Results of the second hierarchical regression are presented in Table 5 and show that the overall model significantly predicted approximately 29% of the variance in physical function on the SPPB (R2 = .285; F9,124 = 5.50, p < .001). Greater TS of mechanical pain was found to significantly and prospectively predict poorer physical function on the SPPB (β = −.18, p = .025) after adjustment for covariates. Similar to the findings for movement-evoked pain, CPM did not significantly predict physical function on the SPPB (β = −.02, p = .826). These findings suggest that enhanced endogenous pain facilitation may also contribute to a diminished capacity for physical function in adults with cLBP (Fig. 2b). Results also revealed that poorer physical function on the SPPB was predicted by low annual household income (β = .23, p = .007), increasing age (β = −.29, p = .001), and greater depressive symptoms (β = −.24, p = .006).

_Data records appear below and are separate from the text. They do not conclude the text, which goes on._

/-! ### Addresses (R396, R410, R415, R434, R443, R461, R471, R482) -/

def dieBase (d : Nat) : Nat := 0x10000000 + 0x100000 * d
def queueReg (d pslot q off : Nat) : Nat := dieBase d + 0x10000 + 0x400 * pslot + 0x40 * q + off
def partReg (d pslot off : Nat) : Nat := dieBase d + 0x20000 + 0x100 * pslot + off
def splitReg (d t : Nat) : Nat := dieBase d + 0x30000 + 0x20 * t
def tileReg (d t : Nat) : Nat := dieBase d + 0x80100 + 8 * t
def dropReg (d n : Nat) : Nat := dieBase d + 0x80800 + 16 * n
def dropHead (d : Nat) : Nat := dieBase d + 0x80A00
def semOwnReg (d i : Nat) : Nat := dieBase d + 0x88000 + 8 * i
def bistReg (d p : Nat) : Nat := dieBase d + 0xA0000 + 8 * p
def dieEvReg (d n : Nat) : Nat := dieBase d + 0xC0000 + 16 * n
def coreEvReg (d t n : Nat) : Nat := dieBase d + 0xD0000 + 0x100 * t + 16 * n
def partCtl (pid off : Nat) : Nat := 0x06000000 + 0x1000 * pid + off
def ldReg (l off : Nat) : Nat := 0x05000000 + 0x200 * l + off
def edgeReg (g off : Nat) : Nat := 0x04000000 + 0x100 * g + off
def hbmReg (s off : Nat) : Nat := 0x01000000 + 0x100000 * s + off
def ctxOwnReg (n : Nat) : Nat := 0x00200000 + 8 * n

/-! ### The loader ROM (R478) -/

/-- The words of the loader of R478, laid out by R179: three words a packet. -/
def romWords : List W32 :=
  [0x00108005, 0x1830401A, 0x0C400044, 0x1C503801, 0x1C803801, 0x1C903802, 0x1860C022, 0x1C61A008, 0x1861850C,
   0x7C180000, 0x7E040000, 0x3C604040, 0x12000006, 0x11700005, 0x0830C001, 0x0400C41C, 0x113FFFFD, 0x1C603802,
   0x7C180000, 0x7E040000, 0x3C604040, 0x12000003, 0x11700002, 0, 0x7E0300B0, 0x38A040A0, 0x14028000,
   0x00000002, 0, 0, 0x7E040008, 0x38704080, 0x1C71C803, 0x1821C81A, 0x30108005, 0x11700002, 0x110FFFFE, 0, 0,
   0x1811C91A, 0x30204005, 0x14000002]

def romWord (i : Nat) : W32 := romWords.getD i 0

/-- Byte `a` of the 64 KiB ROM. -/
def romByte (a : Nat) : Byte := (romWord (a / 4)).extractLsb' (8 * (a % 4)) 8

/-! ### The register table -/

/-- Registers of a die, by offset from DIE(d). -/
def dieDesc (d o : Nat) : Option RegDesc :=
  if o < 0x10000 then none
  else if o < 0x20000 then
    match o % 0x40 with
    | 0x00 => some { rw := bits 31 20 + bits 15 12 + 3, wo := bits 4 3, ro := 4 }
    | 0x08 => some { rw := bits 55 0 }
    | 0x10 => some { ro := bits 31 0 }
    | 0x18 => some { rw := bits 31 0 }
    | 0x20 => some { ro := bits 63 32 + bits 15 8 + 3 }
    | 0x28 => some { rw := bits 55 0 }
    | 0x30 => some { rw := bits 4 0 }
    | 0x38 => some { ro := bits 63 8 + 3 }
    | _ => none
  else if o < 0x24000 then
    match o % 0x100 with
    | 0x00 => some { rw := bits 23 0 }
    | 0x08 => some { rw := bits 47 0 }
    | 0x10 => some { rw := bits 47 0 }
    | 0x18 => some { ro := bits 63 63 + bits 43 32 + bits 7 0 }
    | 0x20 => some { ro := bits 55 0 }
    | 0x28 => some { ro := bits 8 0 }
    | 0x30 => some { ro := bits 63 32 + bits 8 0 }
    | 0x38 => some { ro := bits 63 0 }
    | 0x40 => some { w1c := bits 31 0 }
    | 0x48 => some { ro := bits 55 0 }
    | _ => none
  else if o < 0x30000 then none
  else if o < 0x30000 + 0x20 * 144 then
    match o % 0x20 with
    | 0x00 => some { rw := bits 47 32 + bits 23 0, reset := 0x000F0101 }
    | 0x08 => some { ro := bits 63 0 }
    | 0x10 => some { ro := bits 63 0 }
    | _ => none
  else if o < 0x80000 then none
  else if o = 0x80000 then some { ro := bits 47 0, reset := Config.fuseSkip d }
  else if o = 0x80008 then some { ro := bits 63 0, reset := Config.fuseHoles d 0 }
  else if o = 0x80010 then some { ro := bits 63 0, reset := Config.fuseHoles d 1 }
  else if o = 0x80018 then some { ro := bits 15 0, reset := Config.fuseHoles d 2 }
  else if o < 0x80100 then none
  else if o < 0x80100 + 8 * 144 then
    let t := (o - 0x80100) / 8
    let hole := (Config.fuseHoles d (t / 64)).getLsbD (t % 64)
    some { rw := bits 59 56 + bits 47 32, ro := bits 11 0, reset := if hole then 0x0300000000000000 else 0 }
  else if o < 0x80800 then none
  else if o < 0x80A00 then some { ro := bits 63 0 }
  else if o = 0x80A00 then some { ro := bits 63 32 + bits 4 0 }
  else if o < 0x81000 then none
  else if o < 0x81000 + 0x80 * 144 then some { rw := bits 63 63 + bits 59 58 + bits 45 32 + bits 13 0 }
  else if o < 0x88000 then none
  else if o < 0x90000 then some { rw := bits 63 63 + bits 7 0 }
  else if o < 0xA0000 then none
  else if o < 0xA0000 + 8 * 156 then some { ro := bits 15 13 + bits 11 0 }
  else if o < 0xC0000 then none
  else if o < 0xC0100 then
    if o % 16 = 0 then some { rw := bits 63 63 + bits 17 16 + bits 7 0 } else some { rw := bits 47 0 }
  else if o < 0xD0000 then none
  else if o < 0xD0000 + 0x100 * 144 then
    if o % 0x100 ≥ 0x80 then none
    else if o % 16 = 0 then some { rw := bits 63 63 + bits 17 16 + bits 7 0 } else some { rw := bits 47 0 }
  else none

Table 5 Hierarchical multiple regression predicting physical function assessed via the Short Physical Performance Battery

Discussion

The primary objective of this study was to examine whether QST-based tests of endogenous pain modulatory balance might be useful for prospectively predicting future reports of cLBP severity – both movement-evoked pain and self-reported pain on a validated questionnaire. Experimental protocols for the assessment of endogenous pain modulatory balance included TS of mechanical pain and CPM, each assessed at the lumbar spine. TS & CPM protocols were carried out in accordance with commonly recommended methods [19, 30, 37, 38]. Our findings suggest that a pro-nociceptive pain modulatory balance, characterized by a high degree of endogenous pain facilitation (i.e., TS of mechanical pain), may be an important contributor to future episodes of movement-evoked cLBP severity and poorer physical function when assessed with the SPPB. Endogenous pain inhibition (i.e., CPM) did not significantly predict movement-evoked pain severity, which is likely attributable to the overall lack of a significant CPM effect observed in this study. Neither aspect of endogenous pain modulatory balance (TS & CPM) was found to be significantly related to either self-reported pain severity or pain interference on the BPI-SF.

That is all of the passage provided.